**Exercise goal:** Begin with the first line of the listing and quote every line through the one containing "to R365) -/"; give only those lines.

**Records for this exercise:**
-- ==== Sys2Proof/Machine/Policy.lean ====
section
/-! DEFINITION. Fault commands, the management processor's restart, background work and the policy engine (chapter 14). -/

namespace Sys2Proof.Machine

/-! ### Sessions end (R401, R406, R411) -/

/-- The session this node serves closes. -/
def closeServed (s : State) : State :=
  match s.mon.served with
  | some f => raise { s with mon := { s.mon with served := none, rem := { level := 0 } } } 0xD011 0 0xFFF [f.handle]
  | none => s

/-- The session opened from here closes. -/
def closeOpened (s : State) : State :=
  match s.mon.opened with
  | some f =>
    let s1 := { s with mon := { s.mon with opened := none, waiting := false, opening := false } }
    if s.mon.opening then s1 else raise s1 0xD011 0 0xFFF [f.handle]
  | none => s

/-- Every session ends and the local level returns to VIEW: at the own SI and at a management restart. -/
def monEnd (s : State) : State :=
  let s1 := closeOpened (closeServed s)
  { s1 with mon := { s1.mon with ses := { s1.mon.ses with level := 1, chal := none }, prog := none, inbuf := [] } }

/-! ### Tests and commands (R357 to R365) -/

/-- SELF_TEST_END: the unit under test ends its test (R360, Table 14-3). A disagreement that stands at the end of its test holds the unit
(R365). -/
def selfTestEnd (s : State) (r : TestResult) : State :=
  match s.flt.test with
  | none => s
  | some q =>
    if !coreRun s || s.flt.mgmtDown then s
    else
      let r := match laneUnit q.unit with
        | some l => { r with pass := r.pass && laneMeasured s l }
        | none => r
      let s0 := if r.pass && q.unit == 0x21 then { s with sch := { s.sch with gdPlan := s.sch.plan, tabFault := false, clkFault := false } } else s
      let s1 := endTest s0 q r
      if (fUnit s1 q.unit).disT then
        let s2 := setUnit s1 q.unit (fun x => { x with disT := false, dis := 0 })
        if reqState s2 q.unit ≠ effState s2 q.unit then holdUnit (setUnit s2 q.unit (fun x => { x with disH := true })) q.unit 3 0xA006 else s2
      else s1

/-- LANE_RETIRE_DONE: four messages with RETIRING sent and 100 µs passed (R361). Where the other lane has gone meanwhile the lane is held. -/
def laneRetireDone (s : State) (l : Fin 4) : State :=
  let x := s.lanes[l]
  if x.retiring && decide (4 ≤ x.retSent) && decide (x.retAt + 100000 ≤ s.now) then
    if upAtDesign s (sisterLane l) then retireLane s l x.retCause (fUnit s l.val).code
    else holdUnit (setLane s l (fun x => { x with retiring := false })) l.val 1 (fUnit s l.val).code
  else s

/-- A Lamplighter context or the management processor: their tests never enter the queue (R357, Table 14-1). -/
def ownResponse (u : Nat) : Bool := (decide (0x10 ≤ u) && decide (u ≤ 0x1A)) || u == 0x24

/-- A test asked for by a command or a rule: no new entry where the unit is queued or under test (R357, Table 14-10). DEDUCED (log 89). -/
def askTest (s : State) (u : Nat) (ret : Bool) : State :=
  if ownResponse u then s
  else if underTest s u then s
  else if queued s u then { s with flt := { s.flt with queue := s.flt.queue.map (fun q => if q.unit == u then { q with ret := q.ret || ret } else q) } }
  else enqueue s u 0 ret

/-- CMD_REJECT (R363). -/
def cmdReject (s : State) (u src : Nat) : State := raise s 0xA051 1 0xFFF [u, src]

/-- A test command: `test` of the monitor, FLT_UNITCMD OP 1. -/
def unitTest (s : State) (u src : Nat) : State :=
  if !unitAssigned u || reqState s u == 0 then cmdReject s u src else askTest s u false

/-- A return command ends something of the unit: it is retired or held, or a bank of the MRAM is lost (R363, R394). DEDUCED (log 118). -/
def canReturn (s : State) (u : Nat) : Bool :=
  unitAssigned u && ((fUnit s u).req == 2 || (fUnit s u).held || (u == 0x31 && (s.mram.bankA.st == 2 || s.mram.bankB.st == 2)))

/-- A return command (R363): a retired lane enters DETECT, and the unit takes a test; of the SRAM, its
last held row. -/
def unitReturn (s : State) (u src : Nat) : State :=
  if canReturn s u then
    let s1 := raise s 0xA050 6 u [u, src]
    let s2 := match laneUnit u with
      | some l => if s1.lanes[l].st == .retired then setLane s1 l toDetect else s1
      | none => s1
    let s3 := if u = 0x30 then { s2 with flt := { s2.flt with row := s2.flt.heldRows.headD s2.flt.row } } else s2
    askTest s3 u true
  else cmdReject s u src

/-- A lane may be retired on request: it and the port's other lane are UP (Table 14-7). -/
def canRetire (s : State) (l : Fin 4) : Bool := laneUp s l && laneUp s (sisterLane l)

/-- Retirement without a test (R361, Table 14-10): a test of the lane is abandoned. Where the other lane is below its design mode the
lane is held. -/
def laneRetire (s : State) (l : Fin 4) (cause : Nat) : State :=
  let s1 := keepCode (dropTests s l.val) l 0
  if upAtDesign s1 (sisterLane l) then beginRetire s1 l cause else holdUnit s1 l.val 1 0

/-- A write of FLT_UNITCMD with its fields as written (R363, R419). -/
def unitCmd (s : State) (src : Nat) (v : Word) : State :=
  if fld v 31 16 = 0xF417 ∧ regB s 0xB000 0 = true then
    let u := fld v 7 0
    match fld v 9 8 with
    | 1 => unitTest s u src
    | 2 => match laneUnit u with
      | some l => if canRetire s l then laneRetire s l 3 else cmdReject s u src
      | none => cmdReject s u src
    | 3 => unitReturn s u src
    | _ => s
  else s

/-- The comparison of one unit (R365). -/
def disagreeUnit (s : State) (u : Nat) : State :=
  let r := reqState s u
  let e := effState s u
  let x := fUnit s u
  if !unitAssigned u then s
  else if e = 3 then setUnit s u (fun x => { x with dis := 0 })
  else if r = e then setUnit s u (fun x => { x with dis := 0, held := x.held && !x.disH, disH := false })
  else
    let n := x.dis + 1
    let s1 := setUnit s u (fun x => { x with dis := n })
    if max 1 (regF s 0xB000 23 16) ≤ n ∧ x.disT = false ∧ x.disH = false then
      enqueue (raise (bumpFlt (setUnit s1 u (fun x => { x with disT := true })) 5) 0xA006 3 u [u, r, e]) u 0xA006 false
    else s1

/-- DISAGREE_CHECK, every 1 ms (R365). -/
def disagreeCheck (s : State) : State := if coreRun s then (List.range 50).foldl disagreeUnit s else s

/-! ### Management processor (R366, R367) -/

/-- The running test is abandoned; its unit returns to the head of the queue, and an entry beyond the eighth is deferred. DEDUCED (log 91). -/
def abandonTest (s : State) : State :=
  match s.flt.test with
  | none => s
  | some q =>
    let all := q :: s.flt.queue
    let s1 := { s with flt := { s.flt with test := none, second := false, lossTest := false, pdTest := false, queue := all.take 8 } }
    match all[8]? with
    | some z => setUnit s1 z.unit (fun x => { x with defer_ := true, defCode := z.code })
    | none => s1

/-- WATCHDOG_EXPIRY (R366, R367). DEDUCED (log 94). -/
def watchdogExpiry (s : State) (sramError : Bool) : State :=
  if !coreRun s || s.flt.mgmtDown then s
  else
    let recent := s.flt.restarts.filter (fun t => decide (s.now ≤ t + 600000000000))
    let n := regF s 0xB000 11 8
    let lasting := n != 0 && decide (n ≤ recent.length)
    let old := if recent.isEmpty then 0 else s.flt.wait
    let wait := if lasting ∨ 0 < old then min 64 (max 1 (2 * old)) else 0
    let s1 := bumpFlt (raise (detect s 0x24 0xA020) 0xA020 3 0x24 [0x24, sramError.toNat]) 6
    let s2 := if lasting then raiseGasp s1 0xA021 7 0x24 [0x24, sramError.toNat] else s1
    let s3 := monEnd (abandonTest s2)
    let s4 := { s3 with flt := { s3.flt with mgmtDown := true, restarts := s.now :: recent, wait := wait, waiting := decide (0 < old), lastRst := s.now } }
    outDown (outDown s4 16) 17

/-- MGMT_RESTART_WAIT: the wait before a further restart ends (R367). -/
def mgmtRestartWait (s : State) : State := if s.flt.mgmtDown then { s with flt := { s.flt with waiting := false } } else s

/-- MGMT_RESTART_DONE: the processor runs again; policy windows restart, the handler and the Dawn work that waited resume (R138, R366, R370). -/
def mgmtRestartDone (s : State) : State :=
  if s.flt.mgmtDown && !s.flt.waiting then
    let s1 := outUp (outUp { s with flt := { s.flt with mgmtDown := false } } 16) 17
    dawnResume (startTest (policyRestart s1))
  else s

**Task result:**
-- ==== Sys2Proof/Machine/Policy.lean ====
section
/-! DEFINITION. Fault commands, the management processor's restart, background work and the policy engine (chapter 14). -/

namespace Sys2Proof.Machine

/-! ### Sessions end (R401, R406, R411) -/

/-- The session this node serves closes. -/
def closeServed (s : State) : State :=
  match s.mon.served with
  | some f => raise { s with mon := { s.mon with served := none, rem := { level := 0 } } } 0xD011 0 0xFFF [f.handle]
  | none => s

/-- The session opened from here closes. -/
def closeOpened (s : State) : State :=
  match s.mon.opened with
  | some f =>
    let s1 := { s with mon := { s.mon with opened := none, waiting := false, opening := false } }
    if s.mon.opening then s1 else raise s1 0xD011 0 0xFFF [f.handle]
  | none => s

/-- Every session ends and the local level returns to VIEW: at the own SI and at a management restart. -/
def monEnd (s : State) : State :=
  let s1 := closeOpened (closeServed s)
  { s1 with mon := { s1.mon with ses := { s1.mon.ses with level := 1, chal := none }, prog := none, inbuf := [] } }

/-! ### Tests and commands (R357 to R365) -/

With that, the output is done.